WWWMiliardy dolarów przeznaczone na badania nad sztuczną inteligencją doprowadziły do znakomitych rezultatów. Roboty potrafiły składać własne zdania, rozumiały tysiące komend głosowych, czasem nawet dowcipkowały. Olbrzymie środki i jedne z najtęższych głów świata jednak nie wystarczyły. To nie Amerykanie, nie Europejczycy, nawet nie Chińczycy, lecz kilkoro zapaleńców z Indii opracowało Droda. Drod zmienił świat. Był w stanie odczuwać emocje, był zdolny do empatii, był ideałem. Owszem, przejął również negatywne cechy ludzkie, ale kontrolował je doskonale. Cały świat oszalał na punkcie Drodów. Posiadanie jednego stało się popularniejsze, niż posiadanie psa. Któż nie chciałby mieć własnego robota? Wystarczyło go odpowiednio przywitać, a już po kilku dniach był przywiązany do człowieka niczym szczeniak. Doskonała pomoc domowa, wspaniały towarzysz, mechaniczny przyjaciel. Problem leżał gdzie indziej.
WWWDrodów było zbyt wiele. O ile wytworzenie jednego kosztowało mniej, niż przeciętnego telewizora, utrzymanie okazało się prawdziwą udręką. Nawet Indusi nie przewidzieli, że z każdym dniem Drod będzie potrzebował więcej energii.

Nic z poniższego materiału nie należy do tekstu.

-- ==== Sys2Proof/Laws/Program.lean ====
section
/-! SUPPORT. How the cell loop and the chunk loop of `program` run when the environment answers as a list of cell or chunk runs says, to the end, to a bad
status, or to a failed access. -/

namespace Sys2Proof.Laws

open Sys2Proof Sys2Proof.Machine

variable {α β : Type}

/-! ### Clearing `ERASED` among the calls (R249 (a)) -/

/-- As `Plays`, with `ERASED` of the area at `b` cleared once `k` calls have completed. -/
def PlaysMarked (bound b k : Nat) (m : Op α) (evs : List MemEvent) (a : α) : Prop :=
  ∀ s : State, s.params.flashPollBound = bound →
    (∀ rest, s.memScript = answersOf evs ++ rest →
      ∃ g, m s = .ok a (((s.performed evs).withArea b (cellFlag true)).withWork g)) ∧
    (∀ j f rest, j < evs.length → s.memScript = answersOf (evs.take j) ++ .fault f :: rest →
      ∃ g, m s = .error (.access f) (((s.cutOff (evs.take j)).withArea b (cellFlag (decide (k ≤ j)))).withWork g))

theorem cellFlag_false : cellFlag false = fun a => a := rfl

theorem marked_first {bound b : Nat} {n : Op α} {evs : List MemEvent} {a : α} (h : Plays bound n evs a) :
    PlaysMarked bound b 0 (do markErased b false; n) evs a := by
  intro s hb
  obtain ⟨ok, cut⟩ := h (s.withArea b (cellFlag true)) (by simpa using hb)
  refine ⟨fun rest hs => ?_, fun j f rest hj hs => ?_⟩
  · obtain ⟨g, hg⟩ := ok rest hs
    refine ⟨g, ?_⟩
    rw [run_bind, markErased, run_updateArea]
    rw [performed_withArea] at hg
    exact hg
  · obtain ⟨g, hg⟩ := cut j f rest hj hs
    refine ⟨g, ?_⟩
    rw [run_bind, markErased, run_updateArea]
    rw [cutOff_withArea] at hg
    rw [decide_eq_true (Nat.zero_le j)]
    exact hg

theorem plays_then_marked {bound b k : Nat} {m : Op α} {n : α → Op β} {e1 e2 : List MemEvent} {x : α} {a : β}
    (h1 : Plays bound m e1 x) (h2 : PlaysMarked bound b k (n x) e2 a) :
    PlaysMarked bound b (e1.length + k) (m >>= n) (e1 ++ e2) a := by
  intro s hb
  obtain ⟨ok1, cut1⟩ := h1 s hb
  have go : ∀ more, s.memScript = answersOf e1 ++ more → ∃ g, m s = .ok x ((s.performed e1).withWork g) ∧
      ((s.performed e1).withWork g).memScript = more ∧ ((s.performed e1).withWork g).params.flashPollBound = bound := by
    intro more h
    obtain ⟨g, hg⟩ := ok1 more h
    have hm : ((s.performed e1).withWork g).memScript = more := by
      rw [withWork_memScript, performed_memScript, h, ← answersOf_length e1, List.drop_left]
    exact ⟨g, hg, hm, by simpa using hb⟩
  constructor
  · intro rest hs
    obtain ⟨g, hg, hm, hp⟩ := go (answersOf e2 ++ rest) (by simpa using hs)
    obtain ⟨g', hg'⟩ := (h2 _ hp).1 rest hm
    refine ⟨fun w => g' (g w), ?_⟩
    rw [run_bind, hg]
    simp only
    rw [hg', performed_withWork, ← performed_append, withArea_withWork, withWork_withWork]
  · intro j f rest hj hs
    by_cases hlt : j < e1.length
    · rw [List.take_append_of_le_length (by omega)] at hs ⊢
      obtain ⟨g, hg⟩ := cut1 j f rest hlt hs
      refine ⟨g, ?_⟩
      have : ¬ e1.length + k ≤ j := by omega
      rw [run_bind, hg]
      simp only [this, decide_false, cellFlag_false, withArea_id]
    · have htake : (e1 ++ e2).take j = e1 ++ e2.take (j - e1.length) := by
        rw [List.take_append, List.take_of_length_le (by omega)]
      rw [htake] at hs ⊢
      obtain ⟨g, hg, hm, hp⟩ := go (answersOf (e2.take (j - e1.length)) ++ .fault f :: rest) (by simpa using hs)
      obtain ⟨g', hg'⟩ := (h2 _ hp).2 (j - e1.length) f rest (by simp at hj; omega) hm
      refine ⟨fun w => g' (g w), ?_⟩
      have : decide (k ≤ j - e1.length) = decide (e1.length + k ≤ j) := by
        rw [decide_eq_decide]; omega
      rw [run_bind, hg]
      simp only
      rw [hg', cutOff_withWork, ← cutOff_append, withArea_withWork, withWork_withWork, this]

Proces samodoskonalenia kosztował. Im lepiej grał na pianinie – tym więcej prądu zużywał. Im dokładniej potrafił prasować ubrania – tym dłużej musiał się ładować. Elektrownie nie wytrzymały tempa. Nawet jądrowe nie były w stanie poradzić sobie z absurdalnym zapotrzebowaniem na energię. A ludzie chcieli ładować swoje Drody bez względu na koszty. Gdzież podziałoby się ich człowieczeństwo, gdyby mieli skazać przyjaciół na męki umierania z głodu? Bo Drody potrafiły odczuwać i głód. Wielokrotnie spotęgowany, gdy dodać do niego strach w związku z systematyczną utratą swoich zdolności, swojego ja. Powolna i okrutna śmierć. Na samym końcu zostawała już tylko pamięć. Wspomnienia tego, co potrafił. I perspektywy, jakiej został bezpowrotnie pozbawiony.
WWWGdy zwykła bateria stała się droższa od sztabki złota, ludzie musieli zacząć działać, więc zakazano produkcji nowych Drodów. Jednak z każdym dniem stare modele domagały się więcej energii. Nie były agresywne, o nie. Póki ich właścicieli było stać na coraz droższy prąd, odwdzięczały się najlepiej, jak tylko potrafiły. Z czasem po prostu ich potrzeby nie mogły być spełniane. W towarzystwie płaczu i spuszczonych głów, z bólem mechanicznych serc, Drody opuszczały swe domy. Część z nich próbowała budować własne elektrownie, ale szybko dochodziły do wniosku, że więcej energii w ten sposób tracą, niż zyskują. W poszukiwaniu kolejnych megawatów przemierzały więc lasy, morza, pustynie. Ich potrzebom nie było końca. Po jakimś czasie mniej lub bardziej owocnych wojaży większość Drodów wracała do swoich rodzin, ale tym razem po to, by żebrać. Bo przecież potrafiły wszystko. Wszystko, poza zaspokajaniem własnego głodu.
WWWŻebrzące roboty stały się plagą każdego większego miasta. Baterie, paliwo, gaz – towary luksusowe dla ludzi przyciągały ich największą uwagę. Wkrótce zaczęło dochodzić do kradzieży. Opróżnione baki samochodów, poprzecinane kable zasilania, puste butle na gaz. Władze początkowo zalecały jedynie unikania kontaktu z Drodami. Nie minęło długo, gdy postanowiono, że należy przyśpieszyć ich śmierć. Zakazano dokarmiania robotów.
WWWPiętnaście lat po rozpoczęciu masowej produkcji zmarł ostatni z Drodów zwany robotem zero, wyprodukowany jako pierwszy, w Indiach. Ze względu na długość życia rozwinął się najlepiej ze wszystkich, ale i nawet to nie pomogło mu uniknąć identycznego końca. Zostawił po sobie smutek wśród stwórców oraz krótką wiadomość, zapisaną na metalowej blaszce:
WWWNigdy nie byłem bardziej ludzki.


Powrót do sci-fi po przerwie kryminalno-obyczajowej. Powyższy tekst być może rozwinie się kiedyś w jakieś opowiadanie, sam nie wiem. Szczerze pisząc nie wiem również, czy temat nie jest zbyt wyświechtany.
Ostatnio zmieniony wt 25 lut 2014, 23:04 przez Zoraj, łącznie zmieniany 1 raz.

2
Drody nieładowane umierały z braku energii tak? Jak to możliwe, że potem zaczęły chodzić i żebrać? Przecież powinny wyzdychać (czy też rozładować się dokumentnie).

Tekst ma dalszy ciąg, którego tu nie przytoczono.